• _Task brief_
Restate verbatim the span of lines below between the line with "(hbad : f64Finite" and the line with "findSome?_range_of_first hi (fun", including those two lines, and only that span.

Saved data entries
"""

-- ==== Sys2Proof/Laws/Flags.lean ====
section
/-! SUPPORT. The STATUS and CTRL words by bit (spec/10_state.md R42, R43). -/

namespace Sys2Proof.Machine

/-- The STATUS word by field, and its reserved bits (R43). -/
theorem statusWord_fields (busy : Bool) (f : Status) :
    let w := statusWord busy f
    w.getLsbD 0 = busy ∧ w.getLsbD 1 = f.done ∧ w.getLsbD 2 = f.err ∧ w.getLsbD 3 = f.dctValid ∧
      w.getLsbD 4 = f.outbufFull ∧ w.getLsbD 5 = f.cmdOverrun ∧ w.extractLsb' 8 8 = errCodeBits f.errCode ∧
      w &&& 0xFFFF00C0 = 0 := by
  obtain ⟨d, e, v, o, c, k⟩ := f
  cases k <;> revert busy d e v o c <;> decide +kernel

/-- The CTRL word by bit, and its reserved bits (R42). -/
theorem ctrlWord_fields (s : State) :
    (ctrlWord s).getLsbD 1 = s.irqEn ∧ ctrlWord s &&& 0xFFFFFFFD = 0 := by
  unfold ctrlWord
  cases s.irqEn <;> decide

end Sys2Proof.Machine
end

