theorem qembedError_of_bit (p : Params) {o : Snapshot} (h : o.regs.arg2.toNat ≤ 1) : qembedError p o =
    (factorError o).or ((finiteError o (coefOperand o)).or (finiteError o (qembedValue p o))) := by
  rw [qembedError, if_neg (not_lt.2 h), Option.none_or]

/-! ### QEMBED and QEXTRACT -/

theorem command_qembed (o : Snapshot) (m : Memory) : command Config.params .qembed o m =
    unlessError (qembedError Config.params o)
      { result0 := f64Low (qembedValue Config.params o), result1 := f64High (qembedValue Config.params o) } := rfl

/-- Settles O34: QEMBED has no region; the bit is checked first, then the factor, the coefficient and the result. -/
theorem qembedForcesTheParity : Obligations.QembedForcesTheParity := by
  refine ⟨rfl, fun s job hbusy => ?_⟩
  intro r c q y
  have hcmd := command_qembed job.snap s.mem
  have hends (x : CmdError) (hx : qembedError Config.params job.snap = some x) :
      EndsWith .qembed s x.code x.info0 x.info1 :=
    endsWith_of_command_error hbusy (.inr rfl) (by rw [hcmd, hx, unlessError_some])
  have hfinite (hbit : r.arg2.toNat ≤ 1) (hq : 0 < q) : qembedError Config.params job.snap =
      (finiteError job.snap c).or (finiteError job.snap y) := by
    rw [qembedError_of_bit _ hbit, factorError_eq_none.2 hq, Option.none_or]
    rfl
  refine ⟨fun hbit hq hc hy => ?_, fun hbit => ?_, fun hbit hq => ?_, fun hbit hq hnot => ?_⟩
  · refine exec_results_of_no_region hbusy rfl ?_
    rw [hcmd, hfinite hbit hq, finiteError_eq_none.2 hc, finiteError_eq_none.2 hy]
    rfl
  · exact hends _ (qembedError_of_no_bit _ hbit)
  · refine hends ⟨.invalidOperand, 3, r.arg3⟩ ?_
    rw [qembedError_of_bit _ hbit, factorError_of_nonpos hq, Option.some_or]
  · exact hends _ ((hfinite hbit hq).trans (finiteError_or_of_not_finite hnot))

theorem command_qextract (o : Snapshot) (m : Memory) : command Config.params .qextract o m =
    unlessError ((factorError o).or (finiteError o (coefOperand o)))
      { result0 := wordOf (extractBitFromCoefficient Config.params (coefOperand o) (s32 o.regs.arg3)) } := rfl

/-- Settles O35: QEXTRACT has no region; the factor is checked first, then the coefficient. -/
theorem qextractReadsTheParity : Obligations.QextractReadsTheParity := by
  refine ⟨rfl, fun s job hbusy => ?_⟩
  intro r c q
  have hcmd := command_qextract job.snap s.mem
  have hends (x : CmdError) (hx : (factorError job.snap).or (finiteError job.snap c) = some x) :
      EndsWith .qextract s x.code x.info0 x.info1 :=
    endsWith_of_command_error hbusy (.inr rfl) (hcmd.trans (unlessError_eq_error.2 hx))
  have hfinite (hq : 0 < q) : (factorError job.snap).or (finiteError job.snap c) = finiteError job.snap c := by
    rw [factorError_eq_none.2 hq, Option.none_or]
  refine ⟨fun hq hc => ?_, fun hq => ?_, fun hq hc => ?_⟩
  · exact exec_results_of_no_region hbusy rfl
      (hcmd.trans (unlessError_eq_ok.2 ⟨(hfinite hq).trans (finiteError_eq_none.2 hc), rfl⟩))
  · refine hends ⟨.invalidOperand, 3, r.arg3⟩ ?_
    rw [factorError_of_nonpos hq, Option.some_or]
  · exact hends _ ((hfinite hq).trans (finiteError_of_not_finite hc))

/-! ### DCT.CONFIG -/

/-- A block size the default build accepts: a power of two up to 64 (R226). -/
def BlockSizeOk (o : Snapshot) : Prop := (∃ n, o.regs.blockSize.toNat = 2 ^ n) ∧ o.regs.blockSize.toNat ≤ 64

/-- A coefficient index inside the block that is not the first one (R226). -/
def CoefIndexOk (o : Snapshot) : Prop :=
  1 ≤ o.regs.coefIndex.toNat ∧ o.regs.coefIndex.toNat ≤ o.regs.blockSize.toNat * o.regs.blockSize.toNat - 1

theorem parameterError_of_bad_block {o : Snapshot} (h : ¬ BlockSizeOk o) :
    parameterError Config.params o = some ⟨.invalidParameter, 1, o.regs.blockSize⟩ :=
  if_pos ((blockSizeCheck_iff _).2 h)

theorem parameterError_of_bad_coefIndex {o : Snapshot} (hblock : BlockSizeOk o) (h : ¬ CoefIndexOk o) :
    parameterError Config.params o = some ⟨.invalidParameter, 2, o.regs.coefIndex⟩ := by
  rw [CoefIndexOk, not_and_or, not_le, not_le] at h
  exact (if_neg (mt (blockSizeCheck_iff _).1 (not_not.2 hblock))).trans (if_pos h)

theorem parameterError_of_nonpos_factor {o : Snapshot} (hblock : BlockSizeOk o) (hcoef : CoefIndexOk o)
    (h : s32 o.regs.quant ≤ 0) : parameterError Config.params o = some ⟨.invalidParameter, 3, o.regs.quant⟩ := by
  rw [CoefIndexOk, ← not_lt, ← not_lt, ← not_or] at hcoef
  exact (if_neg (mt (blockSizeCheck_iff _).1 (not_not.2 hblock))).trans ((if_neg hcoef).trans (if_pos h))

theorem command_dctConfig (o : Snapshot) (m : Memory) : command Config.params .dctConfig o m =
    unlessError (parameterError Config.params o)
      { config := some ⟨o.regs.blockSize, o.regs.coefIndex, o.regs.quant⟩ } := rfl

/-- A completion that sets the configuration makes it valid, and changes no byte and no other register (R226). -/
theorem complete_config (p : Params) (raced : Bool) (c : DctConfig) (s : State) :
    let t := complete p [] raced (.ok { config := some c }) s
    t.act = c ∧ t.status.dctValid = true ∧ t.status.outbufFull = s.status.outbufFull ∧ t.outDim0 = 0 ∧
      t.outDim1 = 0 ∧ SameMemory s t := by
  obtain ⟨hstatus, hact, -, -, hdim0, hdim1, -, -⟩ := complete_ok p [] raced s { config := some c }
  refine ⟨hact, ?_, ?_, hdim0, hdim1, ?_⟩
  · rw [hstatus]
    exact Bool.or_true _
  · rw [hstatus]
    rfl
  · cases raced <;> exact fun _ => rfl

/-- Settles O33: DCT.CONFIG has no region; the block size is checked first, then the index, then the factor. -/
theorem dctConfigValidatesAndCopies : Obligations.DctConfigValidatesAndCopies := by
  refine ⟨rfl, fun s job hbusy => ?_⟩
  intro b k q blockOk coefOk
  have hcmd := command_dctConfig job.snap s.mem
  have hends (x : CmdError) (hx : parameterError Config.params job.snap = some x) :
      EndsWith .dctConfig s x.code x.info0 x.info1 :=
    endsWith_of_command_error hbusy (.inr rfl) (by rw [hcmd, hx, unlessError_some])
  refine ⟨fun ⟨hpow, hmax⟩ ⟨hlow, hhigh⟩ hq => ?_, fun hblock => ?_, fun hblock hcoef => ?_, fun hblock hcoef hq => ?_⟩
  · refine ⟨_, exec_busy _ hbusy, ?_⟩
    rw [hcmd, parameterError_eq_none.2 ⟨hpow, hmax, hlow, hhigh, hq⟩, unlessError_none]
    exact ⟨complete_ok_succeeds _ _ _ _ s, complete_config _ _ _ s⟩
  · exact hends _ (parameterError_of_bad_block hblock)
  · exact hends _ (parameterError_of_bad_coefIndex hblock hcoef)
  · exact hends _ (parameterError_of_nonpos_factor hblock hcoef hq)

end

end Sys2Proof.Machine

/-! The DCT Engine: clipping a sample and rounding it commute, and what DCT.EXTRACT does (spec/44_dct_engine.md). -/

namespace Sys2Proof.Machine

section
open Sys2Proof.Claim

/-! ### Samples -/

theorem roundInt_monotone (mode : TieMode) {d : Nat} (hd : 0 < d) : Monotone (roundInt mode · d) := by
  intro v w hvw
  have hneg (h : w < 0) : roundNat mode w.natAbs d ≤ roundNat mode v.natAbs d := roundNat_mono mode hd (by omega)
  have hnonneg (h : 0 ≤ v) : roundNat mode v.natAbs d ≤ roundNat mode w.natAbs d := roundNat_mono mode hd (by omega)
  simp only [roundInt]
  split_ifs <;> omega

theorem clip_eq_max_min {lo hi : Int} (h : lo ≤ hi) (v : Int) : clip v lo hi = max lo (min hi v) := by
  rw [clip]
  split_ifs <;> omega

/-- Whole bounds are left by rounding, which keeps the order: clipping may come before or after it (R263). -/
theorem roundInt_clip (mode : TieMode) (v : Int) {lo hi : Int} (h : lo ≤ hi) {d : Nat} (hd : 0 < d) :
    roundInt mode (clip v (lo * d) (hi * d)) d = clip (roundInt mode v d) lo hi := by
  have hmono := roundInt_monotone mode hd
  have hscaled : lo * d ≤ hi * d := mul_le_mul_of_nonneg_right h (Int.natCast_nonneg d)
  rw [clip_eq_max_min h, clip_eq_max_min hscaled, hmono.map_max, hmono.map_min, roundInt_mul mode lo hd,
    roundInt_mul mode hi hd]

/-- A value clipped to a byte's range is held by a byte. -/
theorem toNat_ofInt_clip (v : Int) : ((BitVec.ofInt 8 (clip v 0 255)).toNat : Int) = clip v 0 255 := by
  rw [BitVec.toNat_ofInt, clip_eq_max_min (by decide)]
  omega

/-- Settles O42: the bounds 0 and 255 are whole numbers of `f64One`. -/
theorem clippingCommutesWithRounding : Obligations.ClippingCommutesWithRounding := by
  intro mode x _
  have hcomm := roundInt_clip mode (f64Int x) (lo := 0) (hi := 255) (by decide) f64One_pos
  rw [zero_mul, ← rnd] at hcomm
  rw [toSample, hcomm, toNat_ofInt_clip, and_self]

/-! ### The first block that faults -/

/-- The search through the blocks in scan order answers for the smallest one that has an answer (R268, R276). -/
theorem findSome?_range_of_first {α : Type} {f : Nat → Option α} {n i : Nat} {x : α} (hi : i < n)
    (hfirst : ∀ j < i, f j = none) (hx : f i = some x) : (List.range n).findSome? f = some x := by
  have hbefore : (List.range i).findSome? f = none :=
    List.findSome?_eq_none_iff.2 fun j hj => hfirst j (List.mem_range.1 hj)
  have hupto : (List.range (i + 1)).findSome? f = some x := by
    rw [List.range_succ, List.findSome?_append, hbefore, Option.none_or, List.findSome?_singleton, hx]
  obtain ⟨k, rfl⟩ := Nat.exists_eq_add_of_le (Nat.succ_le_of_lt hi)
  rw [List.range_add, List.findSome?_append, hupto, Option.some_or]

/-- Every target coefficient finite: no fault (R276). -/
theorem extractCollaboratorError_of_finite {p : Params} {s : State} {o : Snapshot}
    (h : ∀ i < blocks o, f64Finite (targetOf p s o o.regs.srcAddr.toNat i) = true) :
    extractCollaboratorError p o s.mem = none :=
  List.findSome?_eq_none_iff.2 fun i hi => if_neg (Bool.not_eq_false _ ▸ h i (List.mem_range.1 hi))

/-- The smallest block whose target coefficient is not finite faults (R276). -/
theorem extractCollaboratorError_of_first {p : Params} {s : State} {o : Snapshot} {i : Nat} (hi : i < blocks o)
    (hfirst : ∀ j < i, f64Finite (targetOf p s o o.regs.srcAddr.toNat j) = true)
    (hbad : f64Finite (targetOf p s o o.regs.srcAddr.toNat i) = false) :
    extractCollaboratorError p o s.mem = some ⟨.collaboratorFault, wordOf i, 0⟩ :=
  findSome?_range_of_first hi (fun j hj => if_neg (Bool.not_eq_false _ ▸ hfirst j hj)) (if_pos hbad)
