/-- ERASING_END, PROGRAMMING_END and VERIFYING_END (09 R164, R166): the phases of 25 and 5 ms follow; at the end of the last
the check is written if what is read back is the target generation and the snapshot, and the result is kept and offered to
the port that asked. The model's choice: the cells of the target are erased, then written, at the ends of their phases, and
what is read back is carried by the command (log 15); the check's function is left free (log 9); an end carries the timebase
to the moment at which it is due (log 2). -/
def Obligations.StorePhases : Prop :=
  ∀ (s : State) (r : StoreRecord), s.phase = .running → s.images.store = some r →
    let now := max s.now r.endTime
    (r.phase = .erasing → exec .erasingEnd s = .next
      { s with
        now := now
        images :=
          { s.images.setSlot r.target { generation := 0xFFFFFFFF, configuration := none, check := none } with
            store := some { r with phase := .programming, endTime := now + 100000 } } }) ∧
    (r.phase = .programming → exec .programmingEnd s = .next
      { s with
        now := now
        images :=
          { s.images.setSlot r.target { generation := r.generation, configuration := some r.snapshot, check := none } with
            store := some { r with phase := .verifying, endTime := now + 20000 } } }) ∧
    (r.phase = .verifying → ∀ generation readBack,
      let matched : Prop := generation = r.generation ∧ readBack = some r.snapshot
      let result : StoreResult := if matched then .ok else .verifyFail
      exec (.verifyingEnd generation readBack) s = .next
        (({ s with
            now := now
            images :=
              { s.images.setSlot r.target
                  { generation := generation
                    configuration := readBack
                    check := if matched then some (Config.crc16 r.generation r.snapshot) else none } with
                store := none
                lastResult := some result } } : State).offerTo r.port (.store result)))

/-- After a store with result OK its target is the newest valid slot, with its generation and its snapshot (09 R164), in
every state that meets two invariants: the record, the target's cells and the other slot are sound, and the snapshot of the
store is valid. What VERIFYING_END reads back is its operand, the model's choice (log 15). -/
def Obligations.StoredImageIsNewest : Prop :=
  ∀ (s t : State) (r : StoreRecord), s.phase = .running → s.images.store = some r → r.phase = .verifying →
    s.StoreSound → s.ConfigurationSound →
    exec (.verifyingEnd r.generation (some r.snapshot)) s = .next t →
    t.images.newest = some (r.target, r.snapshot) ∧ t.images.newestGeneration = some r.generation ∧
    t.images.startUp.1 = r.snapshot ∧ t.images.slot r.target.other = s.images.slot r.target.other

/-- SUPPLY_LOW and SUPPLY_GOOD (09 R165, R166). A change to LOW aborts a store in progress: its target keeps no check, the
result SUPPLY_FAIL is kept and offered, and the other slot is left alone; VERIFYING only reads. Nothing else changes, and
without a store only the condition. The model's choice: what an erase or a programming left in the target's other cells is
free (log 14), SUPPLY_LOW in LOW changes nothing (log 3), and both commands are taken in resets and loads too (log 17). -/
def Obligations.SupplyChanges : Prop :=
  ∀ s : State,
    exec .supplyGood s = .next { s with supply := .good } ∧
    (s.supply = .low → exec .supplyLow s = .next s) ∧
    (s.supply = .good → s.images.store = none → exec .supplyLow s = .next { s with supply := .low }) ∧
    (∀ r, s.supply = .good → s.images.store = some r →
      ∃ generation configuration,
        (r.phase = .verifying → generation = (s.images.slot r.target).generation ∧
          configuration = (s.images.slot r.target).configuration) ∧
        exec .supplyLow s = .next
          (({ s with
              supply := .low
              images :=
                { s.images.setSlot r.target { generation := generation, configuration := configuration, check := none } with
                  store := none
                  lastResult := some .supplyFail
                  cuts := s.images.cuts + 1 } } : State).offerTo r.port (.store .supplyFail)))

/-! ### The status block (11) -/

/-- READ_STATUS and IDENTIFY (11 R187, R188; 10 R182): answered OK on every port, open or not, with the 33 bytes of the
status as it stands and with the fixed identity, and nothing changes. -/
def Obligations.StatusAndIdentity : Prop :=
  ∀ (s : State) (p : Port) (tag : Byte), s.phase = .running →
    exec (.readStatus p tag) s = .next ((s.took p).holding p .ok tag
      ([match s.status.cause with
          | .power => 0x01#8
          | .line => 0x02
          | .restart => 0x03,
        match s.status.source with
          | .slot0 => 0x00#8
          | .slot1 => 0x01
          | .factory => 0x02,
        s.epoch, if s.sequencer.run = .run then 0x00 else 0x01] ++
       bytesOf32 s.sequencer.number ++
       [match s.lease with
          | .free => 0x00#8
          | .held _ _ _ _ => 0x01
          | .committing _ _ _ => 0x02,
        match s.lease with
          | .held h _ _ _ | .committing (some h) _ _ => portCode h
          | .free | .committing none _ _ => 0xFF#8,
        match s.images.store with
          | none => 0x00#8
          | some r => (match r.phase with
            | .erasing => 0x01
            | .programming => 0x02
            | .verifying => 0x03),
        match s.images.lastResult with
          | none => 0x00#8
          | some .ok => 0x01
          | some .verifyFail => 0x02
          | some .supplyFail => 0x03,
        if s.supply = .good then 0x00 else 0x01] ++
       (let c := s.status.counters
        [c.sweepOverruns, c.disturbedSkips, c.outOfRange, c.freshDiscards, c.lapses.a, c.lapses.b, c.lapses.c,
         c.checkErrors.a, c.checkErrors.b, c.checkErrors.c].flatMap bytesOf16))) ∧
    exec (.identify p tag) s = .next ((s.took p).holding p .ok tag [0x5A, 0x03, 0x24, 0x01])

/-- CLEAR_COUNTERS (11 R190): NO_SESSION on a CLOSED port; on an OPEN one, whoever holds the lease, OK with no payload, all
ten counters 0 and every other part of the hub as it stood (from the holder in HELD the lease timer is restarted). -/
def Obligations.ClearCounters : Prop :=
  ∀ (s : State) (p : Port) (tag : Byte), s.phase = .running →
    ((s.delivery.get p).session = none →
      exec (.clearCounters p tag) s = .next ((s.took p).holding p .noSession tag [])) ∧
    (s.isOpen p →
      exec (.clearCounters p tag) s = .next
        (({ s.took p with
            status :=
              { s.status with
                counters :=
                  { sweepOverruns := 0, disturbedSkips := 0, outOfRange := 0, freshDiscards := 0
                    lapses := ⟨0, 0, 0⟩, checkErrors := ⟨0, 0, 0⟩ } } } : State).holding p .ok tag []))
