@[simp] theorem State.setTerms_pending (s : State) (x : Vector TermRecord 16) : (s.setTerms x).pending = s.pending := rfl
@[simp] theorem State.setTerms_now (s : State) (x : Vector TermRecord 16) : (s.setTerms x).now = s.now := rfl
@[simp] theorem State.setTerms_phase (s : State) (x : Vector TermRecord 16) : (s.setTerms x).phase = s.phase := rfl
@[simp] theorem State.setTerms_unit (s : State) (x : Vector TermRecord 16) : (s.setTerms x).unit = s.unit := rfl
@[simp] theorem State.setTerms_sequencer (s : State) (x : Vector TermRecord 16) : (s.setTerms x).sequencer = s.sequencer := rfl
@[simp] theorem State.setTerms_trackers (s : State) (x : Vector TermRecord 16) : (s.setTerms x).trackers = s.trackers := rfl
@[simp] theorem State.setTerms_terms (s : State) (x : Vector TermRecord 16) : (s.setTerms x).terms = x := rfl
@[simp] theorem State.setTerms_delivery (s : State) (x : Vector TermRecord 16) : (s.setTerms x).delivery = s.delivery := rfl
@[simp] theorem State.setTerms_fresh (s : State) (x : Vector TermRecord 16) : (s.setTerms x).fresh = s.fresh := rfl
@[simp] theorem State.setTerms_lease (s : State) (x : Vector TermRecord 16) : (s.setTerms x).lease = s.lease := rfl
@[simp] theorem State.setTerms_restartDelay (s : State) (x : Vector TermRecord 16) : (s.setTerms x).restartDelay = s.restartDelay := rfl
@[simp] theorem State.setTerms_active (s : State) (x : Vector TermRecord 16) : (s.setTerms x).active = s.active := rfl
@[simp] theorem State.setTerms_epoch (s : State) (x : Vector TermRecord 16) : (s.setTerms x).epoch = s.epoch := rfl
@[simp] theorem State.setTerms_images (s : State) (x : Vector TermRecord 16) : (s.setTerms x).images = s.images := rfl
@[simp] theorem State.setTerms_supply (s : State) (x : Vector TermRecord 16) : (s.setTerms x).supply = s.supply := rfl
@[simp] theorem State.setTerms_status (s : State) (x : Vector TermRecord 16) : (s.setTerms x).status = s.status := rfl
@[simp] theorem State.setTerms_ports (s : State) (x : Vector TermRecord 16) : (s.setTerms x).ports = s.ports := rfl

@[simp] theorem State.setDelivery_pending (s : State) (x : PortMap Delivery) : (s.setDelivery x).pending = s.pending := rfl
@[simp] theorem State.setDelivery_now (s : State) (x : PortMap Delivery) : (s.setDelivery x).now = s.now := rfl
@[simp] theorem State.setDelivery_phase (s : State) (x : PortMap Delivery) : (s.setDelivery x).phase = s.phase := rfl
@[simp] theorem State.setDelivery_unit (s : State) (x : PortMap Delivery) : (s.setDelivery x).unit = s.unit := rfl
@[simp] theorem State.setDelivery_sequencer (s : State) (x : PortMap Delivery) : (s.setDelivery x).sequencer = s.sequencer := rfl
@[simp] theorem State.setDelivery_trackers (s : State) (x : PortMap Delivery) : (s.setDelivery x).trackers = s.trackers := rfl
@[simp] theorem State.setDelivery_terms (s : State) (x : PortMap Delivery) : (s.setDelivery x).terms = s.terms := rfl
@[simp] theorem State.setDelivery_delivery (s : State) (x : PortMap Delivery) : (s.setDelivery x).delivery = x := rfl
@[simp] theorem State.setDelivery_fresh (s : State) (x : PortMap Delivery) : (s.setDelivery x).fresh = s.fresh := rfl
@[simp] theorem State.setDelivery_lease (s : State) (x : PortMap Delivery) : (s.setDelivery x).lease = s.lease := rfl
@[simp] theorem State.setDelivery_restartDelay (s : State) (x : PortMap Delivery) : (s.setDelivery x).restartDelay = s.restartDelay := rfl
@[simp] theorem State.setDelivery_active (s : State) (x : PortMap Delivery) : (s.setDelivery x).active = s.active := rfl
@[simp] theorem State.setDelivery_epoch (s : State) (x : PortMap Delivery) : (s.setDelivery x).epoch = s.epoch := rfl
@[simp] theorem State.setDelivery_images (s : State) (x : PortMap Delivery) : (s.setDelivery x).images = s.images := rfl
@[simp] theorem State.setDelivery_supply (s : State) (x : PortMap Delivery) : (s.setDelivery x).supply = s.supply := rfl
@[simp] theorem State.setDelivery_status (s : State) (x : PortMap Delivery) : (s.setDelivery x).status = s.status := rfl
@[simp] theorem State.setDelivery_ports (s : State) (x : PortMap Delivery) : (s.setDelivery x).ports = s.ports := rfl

"""

• _Written solution_
    (hbad : f64Finite (targetOf p s o o.regs.srcAddr.toNat i) = false) :
    extractCollaboratorError p o s.mem = some ⟨.collaboratorFault, wordOf i, 0⟩ :=
  findSome?_range_of_first hi (fun j hj => if_neg (Bool.not_eq_false _ ▸ hfirst j hj)) (if_pos hbad)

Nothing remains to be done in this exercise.